◆ WHAT THE TASK REQUIRES: Repeat only the stretch of lines below that runs from the line with "1 ±12 V peak -/" through the line with "def RDC_CFG_OWD (c", unaltered.

◆ SUPPLIED MATERIAL:
/-! RD_VIEW: 06_reduction_and_streams.md, register table, 512 bits. -/

/-- RO, 448 bit, bit 0. The definition of R139 as opened; 0 when closed -/
def RD_VIEW_DEF : Fld := ⟨8 * (0xD100) + 0, 448, 0⟩
/-- RO, 64 bit, bit 448. SEQ of the next slot -/
def RD_VIEW_NEXT_SEQ : Fld := ⟨8 * (0xD100) + 448, 64, 0⟩

/-! RD_STREAM_STAT: 06_reduction_and_streams.md, register table, 64 bits. -/

/-- RO, 3 bit, bit 0. 0 CLOSED, 1 PENDING, 2 OPEN, 3 SOURCE_OUT, 4 CLOSING; 5–7 not used -/
def RD_STREAM_STAT_STATE (s : Nat) : Fld := ⟨8 * (0xE000 + 8 * s) + 0, 3, 0⟩
/-- W1C, 8 bit, bit 8. OR of the flag bytes formed since last cleared, in the bit order of R162 -/
def RD_STREAM_STAT_SEEN (s : Nat) : Fld := ⟨8 * (0xE000 + 8 * s) + 8, 8, 0⟩
/-- CNT, 32 bit, bit 32. Slots lost from the retention store under R167; saturating -/
def RD_STREAM_STAT_LOST (s : Nat) : Fld := ⟨8 * (0xE000 + 8 * s) + 32, 32, 0⟩

/-! AX_CARD_ID: 07_resolver_tracking.md, register table, 32 bits. -/

/-- RO, 8 bit, bit 0. 0x01 JAA-16; 0x00 no card -/
def AX_CARD_ID_VARIANT (k : Nat) : Fld := ⟨8 * (0x50000 + 0x8000 * k) + 0, 8, 0⟩
/-- RO, 8 bit, bit 8. Card hardware revision -/
def AX_CARD_ID_HWREV (k : Nat) : Fld := ⟨8 * (0x50000 + 0x8000 * k) + 8, 8, 0⟩
/-- RO, 1 bit, bit 16. 0 A0, 1 A1 -/
def AX_CARD_ID_SLOT (k : Nat) : Fld := ⟨8 * (0x50000 + 0x8000 * k) + 16, 1, k⟩

/-! AX_CARD_STAT: 07_resolver_tracking.md, register table, 32 bits. -/

/-- RO, 1 bit, bit 0. Card seated -/
def AX_CARD_STAT_PRESENT (k : Nat) : Fld := ⟨8 * (0x50004 + 0x8000 * k) + 0, 1, 0⟩
/-- RO, 1 bit, bit 1. Card domain on -/
def AX_CARD_STAT_POWERED (k : Nat) : Fld := ⟨8 * (0x50004 + 0x8000 * k) + 1, 1, 0⟩
/-- RO, 1 bit, bit 2. Card giving service -/
def AX_CARD_STAT_IN_SERVICE (k : Nat) : Fld := ⟨8 * (0x50004 + 0x8000 * k) + 2, 1, 0⟩

/-! RDC_CFG: 07_resolver_tracking.md, register table, 256 bits. -/

/-- RW, 1 bit, bit 0. Channel enabled -/
def RDC_CFG_EN (c : Nat) : Fld := ⟨8 * (0x51000 + 0x8000 * (c / 16) + 32 * (c % 16)) + 0, 1, 0⟩
/-- RW, 1 bit, bit 1. 0 ±3 V, 1 ±12 V peak -/
def RDC_CFG_RANGE (c : Nat) : Fld := ⟨8 * (0x51000 + 0x8000 * (c / 16) + 32 * (c % 16)) + 1, 1, 1⟩
/-- RW, 1 bit, bit 2. Open-winding current of 20 nA per pin towards +11 V -/
def RDC_CFG_OWD (c : Nat) : Fld := ⟨8 * (0x51000 + 0x8000 * (c / 16) + 32 * (c % 16)) + 2, 1, 0⟩
/-- RW, 1 bit, bit 3. Negate angle, speed and acceleration under R181 -/
def RDC_CFG_INVERT (c : Nat) : Fld := ⟨8 * (0x51000 + 0x8000 * (c / 16) + 32 * (c % 16)) + 3, 1, 0⟩
/-- RW, 1 bit, bit 4. This channel's amplifier on -/
def RDC_CFG_EXC_EN (c : Nat) : Fld := ⟨8 * (0x51000 + 0x8000 * (c / 16) + 32 * (c % 16)) + 4, 1, 0⟩
/-- RW, 4 bit, bit 8. Channel whose amplifier excites this resolver, under R173 -/
def RDC_CFG_EXC_SRC (c : Nat) : Fld := ⟨8 * (0x51000 + 0x8000 * (c / 16) + 32 * (c % 16)) + 8, 4, c % 16⟩
/-- RW, 1 bit, bit 12. Fine channel of a pair under R186 -/
def RDC_CFG_PAIR_EN (c : Nat) : Fld := ⟨8 * (0x51000 + 0x8000 * (c / 16) + 32 * (c % 16)) + 12, 1, 0⟩
/-- RW, 4 bit, bit 16. Coarse channel of the pair -/
def RDC_CFG_COARSE (c : Nat) : Fld := ⟨8 * (0x51000 + 0x8000 * (c / 16) + 32 * (c % 16)) + 16, 4, 0⟩
/-- RW, 8 bit, bit 24. N, 2 to 128; electrical turns per PI turn for REF 2 when unpaired -/
def RDC_CFG_NSPD (c : Nat) : Fld := ⟨8 * (0x51000 + 0x8000 * (c / 16) + 32 * (c % 16)) + 24, 8, 32⟩
/-- RW, 32 bit, bit 32. Excitation, µVrms; above 7,500,000 acts as 7,500,000 -/
def RDC_CFG_LEVEL (c : Nat) : Fld := ⟨8 * (0x51000 + 0x8000 * (c / 16) + 32 * (c % 16)) + 32, 32, 0⟩
/-- RW, 48 bit, bit 64. Phase increment per MCLK, 2^−48 turn; outside 2 to 20 kHz acts as the nearer limit -/
def RDC_CFG_FREQ (c : Nat) : Fld := ⟨8 * (0x51000 + 0x8000 * (c / 16) + 32 * (c % 16)) + 64, 48, 85899345920⟩
/-- RW, 16 bit, bit 112. Excitation phase offset, Q0.16 turn -/
def RDC_CFG_PHASE (c : Nat) : Fld := ⟨8 * (0x51000 + 0x8000 * (c / 16) + 32 * (c % 16)) + 112, 16, 0⟩
/-- RW, 8 bit, bit 128. Current limit, mA peak; outside 10 to 150 acts as the nearer limit -/
def RDC_CFG_ILIM (c : Nat) : Fld := ⟨8 * (0x51000 + 0x8000 * (c / 16) + 32 * (c % 16)) + 128, 8, 100⟩
/-- RW, 16 bit, bit 144. Nominal phase shift of the resolver, Q0.16 turn, under R184 -/
def RDC_CFG_PH0 (c : Nat) : Fld := ⟨8 * (0x51000 + 0x8000 * (c / 16) + 32 * (c % 16)) + 144, 16, 0⟩
/-- RW, 16 bit, bit 160. Phase window, Q0.16 turn; above 0x2000 acts as 0x2000 -/
def RDC_CFG_PH_WIN (c : Nat) : Fld := ⟨8 * (0x51000 + 0x8000 * (c / 16) + 32 * (c % 16)) + 160, 16, 4096⟩
/-- RW, 16 bit, bit 176. Window low edge for AMP, Q1.15 -/
def RDC_CFG_AMP_LO (c : Nat) : Fld := ⟨8 * (0x51000 + 0x8000 * (c / 16) + 32 * (c % 16)) + 176, 16, 1024⟩
/-- RW, 16 bit, bit 192. Window high edge for AMP, Q1.15; below AMP_LO acts as AMP_LO -/
def RDC_CFG_AMP_HI (c : Nat) : Fld := ⟨8 * (0x51000 + 0x8000 * (c / 16) + 32 * (c % 16)) + 192, 16, 32768⟩
/-- RW, 16 bit, bit 208. Pair tolerance, Q0.16 fine turn; above 0x4000 acts as 0x4000 -/
def RDC_CFG_PAIR_TOL (c : Nat) : Fld := ⟨8 * (0x51000 + 0x8000 * (c / 16) + 32 * (c % 16)) + 208, 16, 8192⟩
/-- RW, 32 bit, bit 224. Output zero, Q0.32 turn -/
def RDC_CFG_ZERO (c : Nat) : Fld := ⟨8 * (0x51000 + 0x8000 * (c / 16) + 32 * (c % 16)) + 224, 32, 0⟩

◆ TASK RESPONSE:
/-- RW, 1 bit, bit 1. 0 ±3 V, 1 ±12 V peak -/
def RDC_CFG_RANGE (c : Nat) : Fld := ⟨8 * (0x51000 + 0x8000 * (c / 16) + 32 * (c % 16)) + 1, 1, 1⟩
/-- RW, 1 bit, bit 2. Open-winding current of 20 nA per pin towards +11 V -/
def RDC_CFG_OWD (c : Nat) : Fld := ⟨8 * (0x51000 + 0x8000 * (c / 16) + 32 * (c % 16)) + 2, 1, 0⟩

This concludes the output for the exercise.